Generation Game Changer
As the market for embedded generation evolves, organisations with onsite generation may need to re-evaluate their approach. Russell Reading, ENGIE's Energy and Renewables Origination Director explains.
The market for embedded generation is changing. Electricity prices are increasingly volatile and revenue streams are under pressure. Many of the benefits and incentives for on-site generators are being removed or adapted. Further changes to balancing services, distribution and transmission network charges and the benefits associated with Triad avoidance are imminent, as Ofgem conducts its significant code review.
A changing environment
The government’s aim in incentivising small-scale generation was to help secure future energy supplies in an increasingly fragmented market. Indeed, these incentives have successfully grown the volume of on-site generation in the UK from 25GW in 2015 to more than 40GW in 2018.
But now, many of the cost-avoidance and charge-reduction benefits are potentially being removed, so businesses with on-site generation need to think differently about how they use their assets. For most businesses, of course, these assets are required first and foremost to fulfil specific operational tasks. Any financial benefits gained from exporting electricity or avoiding peak charges are incidental to that principal purpose. In the new world, businesses will still need their CHP plants for heating, and manufacturers will still need on-site generators for back-up power.
Fresh thinking required
In the absence of cost-reduction and other incentives, businesses will need new strategies to get the most out of their generation assets, above and beyond their operational requirements.
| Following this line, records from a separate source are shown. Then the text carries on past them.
-- ==== Sys2Proof/Laws/State.lean ====
section
/-! SUPPORT. What each named update of the state leaves alone, and what it sets: one lemma per update and field. -/

namespace Sys2Proof.Machine

@[simp] theorem setReg_pending (s : State) (id : RegId) (i j : Nat) (v : Word) : (s.setReg id i j v).pending = s.pending := rfl
@[simp] theorem setReg_mem (s : State) (id : RegId) (i j : Nat) (v : Word) : (s.setReg id i j v).mem = s.mem := rfl
@[simp] theorem setReg_ecc (s : State) (id : RegId) (i j : Nat) (v : Word) : (s.setReg id i j v).ecc = s.ecc := rfl
@[simp] theorem setReg_draw (s : State) (id : RegId) (i j : Nat) (v : Word) : (s.setReg id i j v).draw = s.draw := rfl
@[simp] theorem setReg_cyc (s : State) (id : RegId) (i j : Nat) (v : Word) : (s.setReg id i j v).cyc = s.cyc := rfl
@[simp] theorem setReg_clp (s : State) (id : RegId) (i j : Nat) (v : Word) : (s.setReg id i j v).clp = s.clp := rfl
@[simp] theorem setReg_pwr (s : State) (id : RegId) (i j : Nat) (v : Word) : (s.setReg id i j v).pwr = s.pwr := rfl
@[simp] theorem setReg_run (s : State) (id : RegId) (i j : Nat) (v : Word) : (s.setReg id i j v).run = s.run := rfl
@[simp] theorem setReg_hst (s : State) (id : RegId) (i j : Nat) (v : Word) : (s.setReg id i j v).hst = s.hst := rfl
@[simp] theorem setReg_obs (s : State) (id : RegId) (i j : Nat) (v : Word) : (s.setReg id i j v).obs = s.obs := rfl
@[simp] theorem setReg_plm (s : State) (id : RegId) (i j : Nat) (v : Word) : (s.setReg id i j v).plm = s.plm := rfl
@[simp] theorem setReg_txf (s : State) (id : RegId) (i j : Nat) (v : Word) : (s.setReg id i j v).txf = s.txf := rfl
@[simp] theorem setReg_cht (s : State) (id : RegId) (i j : Nat) (v : Word) : (s.setReg id i j v).cht = s.cht := rfl
@[simp] theorem setReg_mac (s : State) (id : RegId) (i j : Nat) (v : Word) : (s.setReg id i j v).mac = s.mac := rfl
@[simp] theorem setReg_spw (s : State) (id : RegId) (i j : Nat) (v : Word) : (s.setReg id i j v).spw = s.spw := rfl
@[simp] theorem setReg_eth (s : State) (id : RegId) (i j : Nat) (v : Word) : (s.setReg id i j v).eth = s.eth := rfl
@[simp] theorem setReg_fls (s : State) (id : RegId) (i j : Nat) (v : Word) : (s.setReg id i j v).fls = s.fls := rfl
@[simp] theorem setReg_skim (s : State) (id : RegId) (i j : Nat) (v : Word) : (s.setReg id i j v).skim = s.skim := rfl
@[simp] theorem setReg_slc (s : State) (id : RegId) (i j : Nat) (v : Word) : (s.setReg id i j v).slc = s.slc := rfl
@[simp] theorem setReg_twn (s : State) (id : RegId) (i j : Nat) (v : Word) : (s.setReg id i j v).twn = s.twn := rfl
@[simp] theorem setReg_grt (s : State) (id : RegId) (i j : Nat) (v : Word) : (s.setReg id i j v).grt = s.grt := rfl
@[simp] theorem setReg_bot (s : State) (id : RegId) (i j : Nat) (v : Word) : (s.setReg id i j v).bot = s.bot := rfl
@[simp] theorem setReg_ocl (s : State) (id : RegId) (i j : Nat) (v : Word) : (s.setReg id i j v).ocl = s.ocl := rfl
That means working out when assets need to be run to fulfil their roles, when they can be used to capitalise on higher market prices for exported energy, or on lower prices on gas to fuel controllable assets. Embedded generation plant can still be a valuable asset in earning extra revenue for a business, or helping operations to run more efficiently, but businesses may need to enlist the help of a trusted specialist energy partner, such as ENGIE, to maximise those benefits.
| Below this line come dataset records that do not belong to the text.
-- ==== Sys2Proof/Laws/Memory.lean ====
section
/-! SUPPORT. The byte memory: a read after a write, and that every operation on memory keeps its canonical form. -/

namespace Sys2Proof.Machine

/-! ## Bytes read and written -/

@[simp] theorem memByte_setMemByte (s : State) (m o : Nat) (b : Byte) : (s.setMemByte m o b).memByte m o = b := by
  simp [State.memByte, State.setMemByte]

theorem memByte_setMemByte_ne (s : State) {m o m' o' : Nat} (b : Byte) (h : memAddr m' o' ≠ memAddr m o) :
    (s.setMemByte m o b).memByte m' o' = s.memByte m' o' := by
  simp [State.memByte, State.setMemByte, SMap.getD_putD_ne _ _ _ _ h]

/-- Byte addresses of the memories of R438 do not meet. -/
theorem memAddr_inj {m o m' o' : Nat} (ho : o < 2 ^ 24) (ho' : o' < 2 ^ 24) (h : memAddr m o = memAddr m' o') : m = m' ∧ o = o' := by
  unfold memAddr at h
  omega

/-- A store of bytes leaves every byte outside them alone. -/
theorem memByte_setMemBytes_out (bs : List Byte) (s : State) (m o m' o' : Nat)
    (h : ∀ k, k < bs.length → memAddr m' o' ≠ memAddr m (o + k)) : (s.setMemBytes m o bs).memByte m' o' = s.memByte m' o' := by
  induction bs generalizing s o with
  | nil => rfl
  | cons b bs ih =>
    simp only [State.setMemBytes]
    rw [ih (s.setMemByte m o b) (o + 1) fun k hk => ?_, memByte_setMemByte_ne]
    · exact h 0 (by simp)
    · have := h (k + 1) (by simpa using hk)
      rwa [Nat.add_assoc, Nat.add_comm 1 k]

/-- A store of bytes is read back. -/
theorem memByte_setMemBytes_in (bs : List Byte) (s : State) (m o k : Nat) (hk : k < bs.length) :
    (s.setMemBytes m o bs).memByte m (o + k) = bs[k] := by
  induction bs generalizing s o k with
  | nil => simp at hk
  | cons b bs ih =>
    simp only [State.setMemBytes]
    cases k with
    | zero =>
      rw [memByte_setMemBytes_out]
      · simp
      · intro j _
        unfold memAddr
        omega
    | succ k =>
      have := ih (s.setMemByte m o b) (o + 1) k (by simpa using hk)
      rw [Nat.add_right_comm] at this
      simpa [Nat.add_assoc] using this

/-! ## The canonical form -/

theorem wf_setMemByte (s : State) (m o : Nat) (b : Byte) (h : Memory.wf s.mem = true) : Memory.wf (s.setMemByte m o b).mem = true :=
  SMap.wf_putD _ _ _ h

theorem wf_setMemBytes (bs : List Byte) (s : State) (m o : Nat) (h : Memory.wf s.mem = true) :
    Memory.wf (s.setMemBytes m o bs).mem = true := by
  induction bs generalizing s o with
  | nil => exact h
  | cons b bs ih => exact ih _ _ (wf_setMemByte s m o b h)

theorem wf_setMemWord (s : State) (m w v : Nat) (h : Memory.wf s.mem = true) : Memory.wf (s.setMemWord m w v).mem = true :=
  wf_setMemBytes _ s m _ h

@[simp] theorem flipApply_mem (s : State) (m w : Nat) : (s.flipApply m w).mem = s.mem := by
  unfold State.flipApply
  split
  · simp only [bump_mem, raise_mem, setFld_mem]
    unfold State.on
    split <;> rfl
  · rfl

@[simp] theorem sealWords_mem (ws : List Nat) (s : State) (m : Nat) : (s.sealWords m ws).mem = s.mem := by
  induction ws generalizing s with
  | nil => rfl
  | cons w ws ih => simp [State.sealWords, ih]

@[simp] theorem correct_mem (s : State) (m w : Nat) : (s.correct m w).mem = s.mem := by simp [State.correct]

/-- A functional write of a word changes bytes as its plain store does. -/
@[simp] theorem memWrite_mem (s : State) (m w v : Nat) : (s.memWrite m w v).mem = (s.setMemWord m w v).mem := by
  simp [State.memWrite]

theorem wf_memWrite (s : State) (m w v : Nat) (h : Memory.wf s.mem = true) : Memory.wf (s.memWrite m w v).mem = true := by
  simpa using wf_setMemWord s m w v h

theorem wf_memWrites (vs : List Nat) (s : State) (m w : Nat) (h : Memory.wf s.mem = true) :
    Memory.wf (s.memWrites m w vs).mem = true := by
  induction vs generalizing s w with
  | nil => exact h
  | cons v vs ih => exact ih _ _ (wf_memWrite s m w v h)

@[simp] theorem flushAsk_mem (s : State) : s.flushAsk.mem = s.mem := by
  unfold State.flushAsk
  split
  · rfl
  · simp

@[simp] theorem siltCount_mem (s : State) (n : Nat) : (s.siltCount n).mem = s.mem := rfl

theorem wf_siltWrite (s : State) (base seq : Nat) (rs : List (Nat × Nat × Nat)) (h : Memory.wf s.mem = true) :
    Memory.wf (s.siltWrite base seq rs).mem = true := by
  unfold State.siltWrite
  generalize rs.zipIdx = l
  induction l generalizing s with
  | nil => exact h
  | cons e l ih => exact ih _ (wf_memWrites _ s 7 _ h)

/-- The post of a Silt record writes at most words of the event buffer. -/
theorem wf_siltPost (s : State) (code value rank : Nat) (h : Memory.wf s.mem = true) : Memory.wf (s.siltPost code value rank).mem = true := by
  have keep (c : Bool) (f : State → State) (hf : ∀ s : State, (f s).mem = s.mem) {s : State} (h : Memory.wf s.mem = true) :
      Memory.wf (s.on c f).mem = true := on_keeps (P := fun s => Memory.wf s.mem = true) c h (by rw [hf]; exact h)
  simp only [State.siltPost]
  split
  · refine keep _ _ flushAsk_mem ?_
    exact keep _ _ (fun s => by simp) (keep _ _ (fun s => by simp) (keep _ _ (fun s => by simp) (wf_siltWrite _ _ _ _ h)))
  · exact keep _ _ (fun s => by simp) (keep _ _ (fun s => by simp) (keep _ _ (fun s => by simp) (wf_siltWrite _ _ _ _ h)))

theorem wf_poisonMark (s : State) (m w mask : Nat) (h : Memory.wf s.mem = true) : Memory.wf (s.poisonMark m w mask).mem = true := by
  simp only [State.poisonMark]
  refine wf_siltPost _ _ _ _ ?_
  simpa using wf_setMemWord s m w _ h

theorem wf_memRead (s : State) (m w : Nat) (h : Memory.wf s.mem = true) : Memory.wf (s.memRead m w).2.mem = true := by
  unfold State.memRead
  split
  · exact h
  · split
    · exact h
    · split
      · rw [eccClear_mem]
        exact wf_setMemWord { s with draw := s.draw + 1 } m w _ h
      · split
        · simpa using h
        · simpa [State.fresh] using wf_setMemWord { s with draw := s.draw + 1 } m w _ h
      · exact wf_poisonMark s m w _ h

theorem wf_memReads (n : Nat) (s : State) (m w : Nat) (h : Memory.wf s.mem = true) : Memory.wf (s.memReads m w n).2.2.mem = true := by
  induction n generalizing s w with
  | zero => exact h
  | succ n ih => exact ih _ _ (wf_memRead s m w h)

theorem wf_partialCheck (ws : List Nat) (s : State) (m o n : Nat) (h : Memory.wf s.mem = true) :
    Memory.wf (s.partialCheck m o n ws).2.mem = true := by
  induction ws generalizing s with
  | nil => exact h
  | cons w ws ih =>
    simp only [State.partialCheck]
    refine ih _ ?_
    split
    · split
      · simpa using wf_memRead s m w h
      · exact wf_memRead s m w h
    · exact h

theorem wf_memStore (s : State) (m o : Nat) (bs : List Byte) (h : Memory.wf s.mem = true) : Memory.wf (s.memStore m o bs).2.mem = true := by
  have k := wf_partialCheck (wordsOf o bs.length) s m o bs.length h
  simp only [State.memStore]
  split
  · exact k
  · simpa using wf_setMemBytes bs _ m o k

theorem wf_memLoad (s : State) (m o n : Nat) (h : Memory.wf s.mem = true) : Memory.wf (s.memLoad m o n).2.2.mem = true :=
  wf_memReads _ s m _ h

/-- Reset memory lists nothing. -/
theorem wf_reset : Memory.wf State.reset.mem = true := rfl

end Sys2Proof.Machine
end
Optimising on-site generation assets requires an understanding of a business’s energy or heat requirements, of its on-site generation capabilities, and of its attitude to risk. This knowledge and understanding, combined with energy market insights and expertise, can enable informed decisions to be made about when to run generation assets, when to export and when to self-supply.
Balancing controllable and renewable energy assets
Managing the output of generation assets, such as CHP’s and gas-fired plants, is relatively straightforward since these are controllable, fuelled assets. Adding wind turbines, solar panels and other renewable generation plant to the mix creates further complications, since businesses have no control over when the sun shines or when the wind blows. One solution is to combine renewable generation assets with battery storage, so that businesses can better control when to use the energy they have generated, taking into account operational needs and prevailing market rates.
For any businesses that don’t yet have on-site generation, but are considering it, now is the time to engage with an energy export specialist for advice on which type of generation plant meets your objectives. Another option, if green power is the main driver, could be to set up a form of corporate power purchase agreement, which establishes a direct supply arrangement between a renewable energy generator and a business. Such agreements enable the business to benefit from renewable energy sourced from a named generator at a fixed fee, while giving the generator a guaranteed buyer for its output. Businesses can even agree such contracts for a proportion of their energy requirements, allowing them to purchase the remainder at market-reflective rates.
Consider the bigger picture
What becomes clear when you start to investigate the opportunities for optimising on-site generation, is that any decisions must take into account operational requirements, energy purchasing contracts, energy management systems, carbon emissions and a host of integrated factors. It means embedded generation and associated power purchase agreements cannot be considered in isolation. A more holistic approach is required, which factors in when and where energy is consumed, how that energy is supplied, and from where it is sourced, and the costs associated with generating and consuming energy.
Looking at the bigger picture means finding ways to manage energy inputs and outputs in the most efficient way, to help save money and reduce carbon emissions. Low-carbon or renewable on-site generation certainly has a key role to play, but it must be considered as part of an integrated approach to business energy management, cost reduction and resource optimisation.
I firmly believe that the days of ‘transactional’ relationships between energy suppliers and businesses, in which energy is simply bought or sold as a commodity, are a thing of the past. Meeting the complex requirements of businesses today requires a partnership approach, in which the needs of the business are considered alongside opportunities for on-site generation, demand management, energy-efficiency optimisation, carbon reduction and revenue generation.
The article was first seen in The Energyst magazine (June/July 2019 edition).